Now researchers at The Ohio State University have discovered a way to create the perfect lining inside plastic bottles to let soap products flow freely. They describe the patent-pending coating in a paper featured in the journal Philosophical Transactions of the Royal Society .

The method involves coating a plastic bottle with microscopic y-shaped structures that cradle the droplets of soap aloft above tiny air pockets, so that the soap never actually comes into contact with the inside of the bottle. The “y” structures are built up using much smaller nanoparticles made of silica, or quartz—an ingredient in glass—which, when treated further, won't stick to soap.

“It's what you'd call a first-world problem, right? 'I can't get all of the shampoo to come out of the bottle.' But manufacturers are really interested in this, because they make billions of bottles that end up in the garbage with product still in them,” said Bharat Bhushan, Ohio Eminent Scholar and Howard D. Winbigler Professor of mechanical engineering at Ohio State.
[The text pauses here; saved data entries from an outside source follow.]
-- ==== Sys2Proof/Certificates/Slice0/Obligations.lean ====
section
/-! DEFINITION. The statements for the provers. Each docstring names the rule of the spec it formalises. -/

open Sys2Proof Sys2Proof.Machine

/-! ## The lane function (40_mulhrs_lane.md) -/

/-- R110: the exact product as a signed 32-bit integer, truncated to its 18 most significant bits, 1 added to
the least significant of them, and the 16 bits immediately to the right of the most significant one; and as the
pseudocode writes it, with a 32-bit addition. The worked pair follows. -/
def Obligations.LaneTruncatesAddsOneAndSelects : Prop :=
  (∀ a b : Lane,
    mulhrs16 a b = ((BitVec.ofInt 32 (a.toInt * b.toInt)).extractLsb' 14 18 + 1).extractLsb' 1 16 ∧
    mulhrs16 a b = (((BitVec.ofInt 32 (a.toInt * b.toInt)) >>> 14) + 1).extractLsb' 1 16) ∧
  mulhrs16 0x1234 0x5678 = 0x0C4C

/-- R113: both operands are read as two's complement signed 16-bit integers; read as a signed integer, the
result is the rounded quotient whenever that quotient lies in -32768 to 32767. -/
def Obligations.LaneIsTheRoundedQuotientWhenItFits : Prop :=
  ∀ a b : Lane, -32768 ≤ (a.toInt * b.toInt + 16384) / 32768 → (a.toInt * b.toInt + 16384) / 32768 ≤ 32767 →
    (mulhrs16 a b).toInt = (a.toInt * b.toInt + 16384) / 32768

/-- R112: MULHRS16(a, b) is `floor((P + 16384) / 32768) mod 65536`, and the same as
`((P + 0x4000) >> 15)[15:0]` with an arithmetic shift. -/
def Obligations.LaneIsRoundedQuotient : Prop :=
  ∀ a b : Lane,
    mulhrs16 a b = BitVec.ofInt 16 ((a.toInt * b.toInt + 16384) / 32768) ∧
    mulhrs16 a b = ((BitVec.ofInt 32 (a.toInt * b.toInt) + 0x4000).sshiftRight 15).extractLsb' 0 16

/-- R111: the product lies in -1073709056 to 1073741824, so it fits a signed 32-bit integer; the arithmetic and
the logical shift by 14 agree on bits 17:0, whose bits 16:0 are p[30:14], and the result is the same under
both. -/
def Obligations.LaneProductFitsAndShiftKindIsIrrelevant : Prop :=
  ∀ a b : Lane,
    -1073709056 ≤ a.toInt * b.toInt ∧ a.toInt * b.toInt ≤ 1073741824 ∧
    (BitVec.ofInt 32 (a.toInt * b.toInt)).toInt = a.toInt * b.toInt ∧
    ((BitVec.ofInt 32 (a.toInt * b.toInt)).sshiftRight 14).extractLsb' 0 18 =
      ((BitVec.ofInt 32 (a.toInt * b.toInt)) >>> 14).extractLsb' 0 18 ∧
    ((BitVec.ofInt 32 (a.toInt * b.toInt)) >>> 14).extractLsb' 0 17 =
      (BitVec.ofInt 32 (a.toInt * b.toInt)).extractLsb' 14 17 ∧
    ((BitVec.ofInt 32 (a.toInt * b.toInt)).sshiftRight 14 + 1).extractLsb' 1 16 =
      (((BitVec.ofInt 32 (a.toInt * b.toInt)) >>> 14) + 1).extractLsb' 1 16 ∧
    mulhrs16 a b = (((BitVec.ofInt 32 (a.toInt * b.toInt)) >>> 14) + 1).extractLsb' 1 16
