theorem truncate_32_signExtend (v : BitVec 32) : truncate 32 (v.signExtend 64) = v.setWidth 64 := by
  have h : (v.signExtend 64).setWidth 32 = v := by
    ext i hi
    rw [BitVec.getElem_setWidth, BitVec.getLsbD_signExtend]
    simp [hi, show i < 64 by omega]
  rw [truncate, h]

theorem truncate_16_setWidth (v : BitVec 16) : truncate 16 (v.setWidth 64) = v.setWidth 64 := by
  simp [truncate]

/-! ## The addressing width (R80, R84, R99) -/

theorem addressingBits_bits64 (pre : List Prefix) :
    addressingBits .bits64 pre = if hasAddrSize pre then 32 else 64 := rfl

theorem addressingBits_prot32 (pre : List Prefix) :
    addressingBits .prot32 pre = if hasAddrSize pre then 16 else 32 := rfl

theorem addressingBits_of_not_addr16 {m : Mode} {pre : List Prefix} (hm : m ≠ .bits64) (h : addr16 m pre = false) :
    addressingBits m pre = 32 := by
  cases m <;> simp_all [addressingBits]

/-! ## The effective address -/

theorem access_ea (s : State) (f : Form) (pre : List Prefix) (xb bb : Bool) (len : Nat) (m : Mem) :
    (s.access f pre xb bb len m).ea =
      truncate (addressingBits s.mode pre) (s.addressSum xb bb (Form.dispScale f) len m) := rfl

/-- In 64-bit mode without prefix 67 the effective address is the sum itself (R80). -/
theorem access_ea_64 {s : State} {pre : List Prefix} (hm : s.mode = .bits64) (hp : hasAddrSize pre = false) (f : Form)
    (xb bb : Bool) (len : Nat) (m : Mem) :
    (s.access f pre xb bb len m).ea = s.addressSum xb bb (Form.dispScale f) len m := by
  rw [access_ea, hm, addressingBits_bits64, hp]
  exact truncate_64 _

theorem num4_eq_four_iff : ∀ (x : Bool) (index : BitVec 3), num4 x index = 4 ↔ x = false ∧ index = 4 := by
  decide

theorem shiftLeft_eq_mul (x : Word) (n : Nat) : x <<< n = x * BitVec.ofNat 64 (2 ^ n) := by
  have h : BitVec.twoPow 64 n = BitVec.ofNat 64 (2 ^ n) :=
    BitVec.eq_of_toNat_eq (by rw [BitVec.toNat_twoPow, BitVec.toNat_ofNat])
  rw [BitVec.shiftLeft_eq_mul_twoPow, h]

/-- The index term of R81 as a product. -/
theorem sibIndex_eq_mul (s : State) (x : Bool) (scale : BitVec 2) (index : BitVec 3) :
    s.sibIndex x scale index =
      if x = false ∧ index = 4 then 0 else s.x (num4 x index) * BitVec.ofNat 64 (2 ^ scale.toNat) := by
  simp only [State.sibIndex, num4_eq_four_iff, shiftLeft_eq_mul]

/-! ## Segments -/

theorem access_seg (s : State) (f : Form) (pre : List Prefix) (xb bb : Bool) (len : Nat) (m : Mem) :
    (s.access f pre xb bb len m).seg = segmentOf s.mode pre bb m := rfl

/-- Without an override the segment is the default one (R84). -/
theorem segmentOf_of_no_override {pre : List Prefix} (h : ∀ g, .seg g ∉ pre) (mode : Mode) (bb : Bool) (m : Mem) :
    segmentOf mode pre bb m = defaultSegment bb m := by
  have hnil : segOverrides pre = [] := List.eq_nil_iff_forall_not_mem.2 fun g hg => h g ((mem_segOverrides pre g).1 hg)
  rw [segmentOf, hnil]

/-- With an override the segment is one of those named (log 16). -/
theorem segmentOf_mem {pre : List Prefix} {g : Seg} (h : .seg g ∈ pre) (mode : Mode) (bb : Bool) (m : Mem) :
    .seg (segmentOf mode pre bb m) ∈ pre := by
  have hg := (mem_segOverrides pre g).2 h
  rw [← mem_segOverrides, segmentOf]
  cases hs : segOverrides pre with
  | nil => simp [hs] at hg
  | cons g' t =>
    dsimp only
    split
    · exact List.mem_cons_self
    · exact List.getElem_mem _

/-- The base registers of R84 that choose SS. -/
theorem stackSegment_num4 : ∀ (bb : Bool) (b : BitVec 3),
    (if isStackBase (num4 bb b) then Seg.ss else .ds) = if bb = false ∧ (b = 4 ∨ b = 5) then .ss else .ds := by
  decide

/-! ## Segment bases -/

/-- In 64-bit mode the bases of ES, CS, SS and DS are 0 (R84, D16). -/
theorem segBase_flat {s : State} (hm : s.mode = .bits64) {g : Seg} (hg : g ≠ .fs ∧ g ≠ .gs) : s.segBase g = 0 := by
  unfold State.segBase
  rw [hm]
  cases g <;> simp_all

theorem segBase_fs_gs (s : State) {g : Seg} (hg : g = .fs ∨ g = .gs) :
    s.segBase g = (s.seg[Seg.number g]).base := by
  unfold State.segBase
  rcases hg with rfl | rfl <;> cases s.mode <;> rfl

theorem segBase_of_ne_bits64 {s : State} (hm : s.mode ≠ .bits64) (g : Seg) :
    s.segBase g = (s.seg[Seg.number g]).base := by
  unfold State.segBase
  cases h : s.mode <;> simp_all

/-- In 64-bit mode the sum is not truncated. -/
theorem operandAddress_bits64 {s : State} (hm : s.mode = .bits64) (a : Access) :
    s.operandAddress a = (s.segBase a.seg + a.ea).toNat := by
  rw [State.operandAddress, State.linear, hm]
  exact congrArg BitVec.toNat (truncate_64 _)

theorem operandAddress_of_ne_bits64 {s : State} (hm : s.mode ≠ .bits64) (a : Access) :
    s.operandAddress a = ((s.segBase a.seg + a.ea).setWidth 32).toNat := by
  have hbits : Mode.addressBits s.mode = 32 := by cases h : s.mode <;> simp_all [Mode.addressBits]
  rw [State.operandAddress, State.linear, hbits, truncate, BitVec.toNat_setWidth_of_le (by decide)]

end Sys2Proof.Machine

open Sys2Proof Sys2Proof.Machine

/-- Settles O35: the sum in 64-bit mode with the scale of each form. -/
theorem disp8IsScaledInEvexFormsOnly : Obligations.Disp8IsScaledInEvexFormsOnly := by
  intro s pre xb bb len rm v hm hp
  refine ⟨fun f hf => ?_, access_ea_64 hm hp .evex128 .., access_ea_64 hm hp .evex256 ..,
    access_ea_64 hm hp .evex512 ..⟩
  have hscale : Form.dispScale f = 1 := by rcases hf with rfl | rfl | rfl | rfl <;> rfl
  rw [access_ea_64 hm hp, State.addressSum, hscale, Disp.value, BitVec.mul_one]

/-- Settles O36: the sum of `disp32` in and outside 64-bit mode, at each addressing width. -/
theorem ripRelativeAddress : Obligations.RipRelativeAddress := by
  intro s f pre xb bb len v
  refine ⟨fun hm hp => ?_, fun hm hp => ?_, fun hm hp => ?_⟩
  · rw [access_ea_64 hm hp, State.addressSum, if_pos hm]
  · rw [access_ea, State.addressSum, if_pos hm, hm, addressingBits_bits64, hp]
    rfl
  · rw [access_ea, State.addressSum, if_neg hm, addressingBits_of_not_addr16 hm hp, truncate_32_signExtend]

/-- Settles O37: the index term as a product, the stack bases, and the bases that 64-bit mode takes as 0. -/
theorem sibAndSegmentRules : Obligations.SibAndSegmentRules := by
  intro s f xb bb len scale index b v hm
  refine ⟨?_, ?_, ?_, rfl, segBase_flat hm (by simp), segBase_flat hm (by simp), segBase_flat hm (by simp),
    segBase_flat hm (by simp), segBase_fs_gs s (.inl rfl), segBase_fs_gs s (.inr rfl)⟩
  · rw [access_ea_64 hm rfl, State.addressSum, sibIndex_eq_mul]
    exact BitVec.add_zero _
  · rw [access_ea_64 hm rfl, State.addressSum, sibIndex_eq_mul]
  · rw [access_seg, segmentOf_of_no_override (by simp)]
    exact stackSegment_num4 bb b

/-- Settles O38: each row of the table names the register sum and the default segment of its rm. -/
theorem sixteenBitAddresses : Obligations.SixteenBitAddresses := by
  intro s f xb bb len d v hm
  have hbits : addressingBits s.mode [.addrSize] = 16 := by rw [hm]; rfl
  refine ⟨fun rm sum g h => ?_, ?_⟩
  · have hrow : s.base16 rm = sum ∧ defaultSegment bb (.base16 rm d) = g := by
      simp only [List.mem_cons, Prod.mk.injEq, List.not_mem_nil, or_false] at h
      rcases h with ⟨rfl, rfl, rfl⟩ | ⟨rfl, rfl, rfl⟩ | ⟨rfl, rfl, rfl⟩ | ⟨rfl, rfl, rfl⟩ | ⟨rfl, rfl, rfl⟩ |
        ⟨rfl, rfl, rfl⟩ | ⟨rfl, rfl, rfl⟩ | ⟨rfl, rfl, rfl⟩ <;> exact ⟨rfl, rfl⟩
    rw [State.access, State.effectiveAddress, hbits, State.addressSum, hrow.1, segmentOf_of_no_override (by simp),
      hrow.2]
    cases d with
    | d8 b => cases f <;> rfl
    | none => rfl
    | d16 w => rfl
  · rw [State.access, State.effectiveAddress, hbits, State.addressSum, truncate_16_setWidth]
    rfl

/-- Settles O52: each sum at both addressing widths, with the index term as a product. -/
theorem baseAndSibAddresses : Obligations.BaseAndSibAddresses := by
  intro s f pre xb bb len scale index b d v disp idx hdisp hidx
  have hd : Disp.value (Form.dispScale f) d = disp := by
    rw [hdisp]
    cases d with
    | d8 x => cases f <;> rfl
    | none => rfl
    | d32 x => rfl
  have hi : s.sibIndex xb scale index = idx := by rw [hidx, sibIndex_eq_mul]
  refine ⟨fun hm hp => ?_, fun h => ?_⟩
  · simp only [access_ea_64 hm hp, State.addressSum, hd, hi, and_self]
  · have hbits : addressingBits s.mode pre = 32 := by
      rcases h with ⟨hm, hp⟩ | ⟨hm, hp⟩
      · rw [hm, addressingBits_bits64, hp]; rfl
      · rw [hm, addressingBits_prot32, hp]; rfl
    rw [access_ea, access_ea, access_ea, hbits]
    simp only [State.addressSum, hd, hi, truncate, and_self]

/-- Settles O53: the sum at each address width, over the base of each segment. -/
theorem operandAddressIsSegmentBasePlusEffectiveAddress :
    Obligations.OperandAddressIsSegmentBasePlusEffectiveAddress := by
  intro s a
  obtain ⟨g, ea⟩ := a
  refine ⟨fun hm => ?_, fun hm => ?_⟩
  · rw [operandAddress_bits64 hm]
    cases g with
    | fs => rw [segBase_fs_gs s (.inl rfl)]; rfl
    | gs => rw [segBase_fs_gs s (.inr rfl)]; rfl
    | _ => rw [segBase_flat hm (by simp)]
  · rw [operandAddress_of_ne_bits64 hm, segBase_of_ne_bits64 hm]
    cases g <;> rfl

/-- Settles O54: overrides that agree leave one choice; of several the free value picks one. -/
theorem segmentIsTheOneAnOverrideNames : Obligations.SegmentIsTheOneAnOverrideNames := by
  intro s f pre xb bb len m
  refine ⟨fun g hg => segmentOf_mem hg _ _ _, fun g hg hall => hall _ (segmentOf_mem hg _ _ _), fun hnone => ?_⟩
  rw [access_seg, segmentOf_of_no_override hnone]
  cases m with
  | base b d => exact stackSegment_num4 bb b
  | sib scale index b d => exact stackSegment_num4 bb b
  | _ => rfl

end

section
/-! PROOFS. What the decoder refuses and what it needs to read: reserved encodings, over-long ones, and the registers
that exist outside 64-bit mode (30_encoding.md sections 2, 4, 5 and 8). -/

namespace Sys2Proof

/-! ## Reserved encodings -/

/-- All but REX exist in every mode. -/
theorem existsIn_of_rex {m : Mode} {pre : List Prefix} (h : ∀ r, .rex r ∈ pre → m = .bits64) :
    ∀ p ∈ pre, p.existsIn m = true := by
  intro p hp
  cases p with
  | rex r => simp [Prefix.existsIn, h r hp]
  | _ => rfl

theorem any_isReserved_of_mem {pre : List Prefix} (h : .lock ∈ pre ∨ .repne ∈ pre ∨ .rep ∈ pre) :
    pre.any Prefix.isReserved = true := by
  rw [List.any_eq_true]
  rcases h with h | h | h <;> exact ⟨_, h, rfl⟩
Coatings already exist to help food, but not soap, pour out of their containers, he said.

“Compared to soaps, getting ketchup out of a bottle is trivial. Our coating repels liquids in general, but getting it to repel soap was the hard part.”

The team devised a method to spray-coat a small amount of solvent and ultra-fine silica nanoparticles onto the inside of bottles. Manufacturers already use solvents to change the texture of molded plastics, because they cause the surface of the plastic to soften a little. By mixing the silica and solvent, they were able to soften the surface of the polypropylene just enough that when the plastic re-hardened, the silica would be embedded in the surface.

Overall, waste is reduced and the consumer experience is enhanced.

The university hopes to license the coating technique to manufacturers upon further development—not just for shampoo bottles, but for other plastic products that have to stay clean, such as biomedical devices or catheters. The coating has already been applied to polycarbonate, a plastic used in car headlights and smartphone cases, among other applications.